Eighteen months ago I posited the emergence of a different flavor of global capitalism here in the Pacific Northwest, which I described as “big tent” capitalism, subsequently amended to the more region-specific “Cascadian Capitalism“. My assertion was — and is — that:
Seattle is emerging as a global leader in fusing the growth-oriented culture of techno-capitalism with a deep and broad commitment to social justice and social mobility.
Much has changed since I first published that post, including the passage of Seattle’s $15 minimum wage ordinance (sparking the adoption of a similar law in Los Angeles and related efforts in New York, Chicago, San Francisco and other major American cities); the addition of a declared socialist to Seattle’s nine-member City Council (swapping a committed environmentalist for a Councilmember with an even more liberal and redistributive social agenda); and the creation of a city-funded Universal Preschool offering with nearly 70% of Seattle voters in support.
So, we’ve established that we’re willing to take action locally to help more Pacific Northwesterners participate in the region’s success. But what about ensuring that there’s actually money available to pay for all those programs?
Progressives often take business success — and profits — for granted, but anyone who’s ever built a company from scratch knows how hard it is to start, scale and remain competitive in our increasingly global and interconnected economy. We’ve been lucky to have some of the world’s most successful companies founded here in the past, but even great companies don’t stay great forever, and we need to constantly refresh our pool of successful and growing employers here if we want to have the resources to make good on our promise of a truly inclusive and broad-based prosperity.
Which is why I was so excited to meet the team at Canopy, a new Pacific Northwest organization dedicated to that work. In typical Northwest fashion, Canopy is a neither a traditional for-profit company, nor a non-profit, but a “for-benefit LLC” whose mission is to increase the flow of investment capital to build strong companies and create high-quality jobs here in Cascadia. Canopy itself is funded by two large family foundations created as a result of entrepreneurial success — The Russell Family Foundation and the Meyer Memorial Trust — and whose investment teams understand viscerally that great companies and well-paying jobs are the bedrock on which inclusive prosperity is built. Best of all, Canopy isn’t just trying to solve this problem here in Cascadia, but is explicitly committed to sharing best practices that can be used in other regions around the country and around the world.
But wait, I can hear some of you thinking, why does the highly efficient and self-regulating capitalist economy need some non-profit messing around in this work; can’t we capitalists take care of ourselves?
Yes, and no. As I’ve written (at great length) before, our modern capital markets work very well above a certain scale, and within the traditional “money center” geographies (especially New York and Silicon Valley). But for “sub-scale” (meaning very early-stage) innovation, in locations other than these two national money centers, these markets are all kind of broken. It’s not that there isn’t a ton of available capital in those regions with active intent to seek return and drive social impact in the form of local job creation.

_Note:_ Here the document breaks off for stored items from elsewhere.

/-- R468 to R473, R480, R482: classes shed and restored, CRANK HOLD, over-voltage, ground loss, the case sensor. -/
def Obligations.SupplyEvents : Prop :=
  ∀ (k : Fin 8) (ch : Fin 72) (n : Fin 24) (e : Nat) (s : State), s.Ahead e → s.up 1 = true →
    let u := s.sup
    let cls (code : Nat) : Nat := (s.classOf code).val
    let th := (s.obj shedIdx (if s.cfg 0x1010 1 = 12 then 2 else 3)).getD k.val 0
    let raised (t : State) (blk kind : Nat) : Prop := ({ src := blk * 32 + kind, stamp := t.stamp, wrapped := none } : Report) ∈ t.flt.inflight
    let apart (t : State) : Prop := t.mem = s.mem ∧ t.cores = s.cores ∧ t.dom = s.dom ∧ t.srv = s.srv ∧ t.fab = s.fab
    let falls (from_ : Nat) (code : Nat) : Prop := from_ ≤ cls code ∧ u.shed.getLsbD (cls code) = false
    let sheds (t : State) (from_ : Nat) : Prop :=
      (∀ j : Fin 8, t.sup.shed.getLsbD j.val = (u.shed.getLsbD j.val || decide (from_ ≤ j.val))) ∧
      (∀ c : Fin 72, falls from_ c.val → (bget t.hs c).out = false ∧ (bget t.hs c).act = .off ∧ ∀ x ∈ t.adm.charges, x.code ≠ c.val) ∧
      (∀ c : Fin 72, ¬falls from_ c.val → bget t.hs c = bget s.hs c) ∧ (∀ i : Fin 16, falls from_ (ioCode i) → (bget t.ios i).on = false) ∧
      (from_ ≤ 1 → u.shed.getLsbD 1 = false → ∀ i, (t.lin i).wait = none)
    let misses (t : State) (hit : Fin 256 → Prop) : Prop := ∀ i, (s.ct i).inForce = true → s.up 2 = true →
      (hit i → (t.ct i).misses = satInc (s.ct i).misses) ∧ (¬hit i → (t.ct i).misses = (s.ct i).misses)
    let medium (code : Nat) : Prop := 0x50 ≤ epBlock code ∧ epBlock code ≤ 0x5C
    (k ≠ 0 → u.vbat < fld th 31 16 → u.shed.getLsbD k.val = false →
      (Runs (.classShed k) s fun t => sheds t k.val ∧ raised t 0x03 0 ∧ t.sup.crank = u.crank ∧ apart t) ∧
      ((∀ j, k < j → u.shed.getLsbD j.val = true) → Runs (.classShed k) s fun t => t.sup.sheds = satInc u.sheds ∧
        misses t fun i => (∃ c ∈ loadCodes, cls c = k.val ∧ loadBlock c = epBlock (s.cfg (ctIdx i) 2)) ∨
          k = 1 ∧ (medium (s.cfg (ctIdx i) 1) ∨ medium (s.cfg (ctIdx i) 2)))) ∧
    (k ≠ 0 → fld th 31 16 + fld th 15 0 ≤ u.vbat → u.shed.getLsbD k.val = true → u.crank = false → (∀ j, j < k → u.shed.getLsbD j.val = false) →
      (let after := match u.exitAt with | some x => max s.now (x + msT (s.cfg shedIdx 5)) | none => s.now
       e = if k = 1 then after else max after (u.lastRest + msT 10)) → Runs (.classRestore k) s fun t => t.now = e ∧ apart t ∧ t.hs = s.hs ∧
        t.sup = { u with shed := t.sup.shed, lastRest := e, restoreAt := max u.restoreAt e, restoreQ := t.sup.restoreQ } ∧
        (∀ j : Fin 8, t.sup.shed.getLsbD j.val = (u.shed.getLsbD j.val && j != k)) ∧
        ∀ c, c ∈ t.sup.restoreQ ↔ c ∈ loadCodes ∧ (c ∈ u.restoreQ ∨ cls c = k.val)) ∧
    (u.restoreQ ≠ [] → e = max s.now u.restoreAt →
      (Runs .restoreEnergiseBatch s fun t => t.now = e ∧ t.sup.restoreAt = e + usT 100 ∧ ∃ m, min 8 u.restoreQ.length ≤ m ∧ t.sup.restoreQ = u.restoreQ.drop m) ∧
      (let h := bget s.hs ch
       u.restoreQ = [ch.val] → s.Unruled ch.val → bget s.adm.edge (tgtFin ch.val) = none → h.policy = .none → h.cmd = .on → h.lcause = 0 → h.act = .off →
        h.next = none → h.out = false → s.Fits (s.hsCharge ch .on) → (bget s.th (grpTh (hsGroup ch))).hot = false → Runs .restoreEnergiseBatch s fun t =>
          (bget t.hs ch).out = true ∧ (bget t.hs ch).act = .on ∧ t.adm.charges = setCharge s.adm.charges (s.hsCharge ch .on) ∧ t.sup.restoreQ = [] ∧
            (∀ j, j ≠ ch → bget t.hs j = bget s.hs j) ∧ apart t)) ∧
    (u.crank = false → Runs .crankEntry s fun t => t.sup.crank = true ∧ t.sup.cranks = satInc u.cranks ∧ raised t 0x03 1 ∧ sheds t 1 ∧ apart t ∧
      (s.up 4 = true → s.boost.latched = false → t.boost.run = false) ∧ t.pwr = { s.pwr with mode := if s.pwr.mode = .idle then .run else s.pwr.mode }) ∧
    (u.crank = true → Runs .crankExit s fun t => t.sup.crank = false ∧ t.sup.shed = u.shed ∧ t.sup.cranks = u.cranks ∧ t.hs = s.hs ∧ t.pwr = s.pwr ∧ apart t) ∧
    (u.ov = false → Runs .overvoltageSet s fun t => t.sup = { u with ov := true } ∧ raised t 0x03 2 ∧ t.hs = s.hs ∧ t.legs = s.legs ∧ t.vd = s.vd ∧ apart t ∧
      (∀ i, bget t.sinks i = { bget s.sinks i with x := 0, x0 := 0, goal := 0, k := 0, steps := 0, onTicks := 0 }) ∧
      misses t fun i => epBlock (s.cfg (ctIdx i) 2) = 0x40) ∧
    (u.ov = true →
      (Runs .overvoltageClear s fun t => t.sup.ov = false ∧ t.hs = s.hs ∧ apart t ∧
        ∀ i, (s.isShed (sinkCode i) = true → bget t.sinks i = bget s.sinks i) ∧
          ((bget s.sinks i).lcause ≠ 0 → s.isShed (sinkCode i) = false → bget t.sinks i = { bget s.sinks i with shedAt := none, shoff := false })) ∧
      (let q := bget s.sinks n
       let l := s.sinkL n q.last
       (∀ i, i ≠ n → (bget s.sinks i).lcause ≠ 0 ∨ s.isShed (sinkCode i) = true) → q.lcause = 0 → s.isShed (sinkCode n) = false → s.heldOff = false →
        s.safeOff (sinkCode n) = false → s.isDeferred (sinkCode n) = false → s.sinkDuty n < l → s.Fits (s.sinkCharge n l) → Runs .overvoltageClear s fun t =>
          bget t.sinks n = { q with shedAt := none, shoff := false, x0 := q.x, goal := q.last, k := 0, steps := max 1 ((500 * s.cfg (sinkIdx n) 7 + 999) / 1000) } ∧
            t.sup = { u with ov := false } ∧ t.adm.charges = setCharge s.adm.charges (s.sinkCharge n l))) ∧
    (u.gloss = false → Runs .groundLoss s fun t => t.sup.gloss = true ∧ raised t 0x03 3 ∧ apart t ∧
      (∀ c, (bget t.hs c).out = false ∧ (bget t.hs c).act = .off ∧ (bget t.hs c).cmd = (bget s.hs c).cmd) ∧
      (∀ i, s.motor (pairOf i) = false → (bget t.legs i).act = .off) ∧ (∀ i, s.motor i = true → (bget t.pairs i).stage = .free) ∧
      (s.ValvesLined → ∀ i, (bget t.vd i).stage = .off ∨ ∃ z, (bget t.vd i).stage = .decay z) ∧ (∀ i, (bget t.sinks i).x = 0) ∧ (∀ i, (bget t.ios i).on = false) ∧
      (s.boost.latched = false → t.boost.run = false)) ∧
    (u.gloss = true → Runs .groundRestored s fun t => t.sup.gloss = false ∧ apart t ∧
      (∀ c, (bget s.hs c).lcause ≠ 0 → bget t.hs c = bget s.hs c) ∧
      ∀ c, (bget s.hs c).lcause = 0 → s.hsWant c = .off → (bget t.hs c).act = .off ∧ (bget t.hs c).out = false) ∧
    (u.caseFail = false → Runs .caseSensorFail s fun t => t = { s with sup := { u with caseFail := true }, flt := t.flt } ∧ Reports s t 0x04 15)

But matching good early-stage investments with good investors requires market-clearing mechanisms that either don’t exist, or don’t have sufficient capacity to reliably clear the market.
Canopy is a new approach to fixing broken innovation markets, bridging the many gaps that currently sit between billions of dollars of impact investing capacity and the early-stage entrepreneurs and fund managers who can effectively deploy that capital to drive growth. Like so many of our region’s best ideas, Canopy is neither a pure creature of the market, nor a platform for charitable giving; it is a hybrid that channels powerful market forces to achieve social aims. It’s weird and it’s awesome, just like Cascadia itself.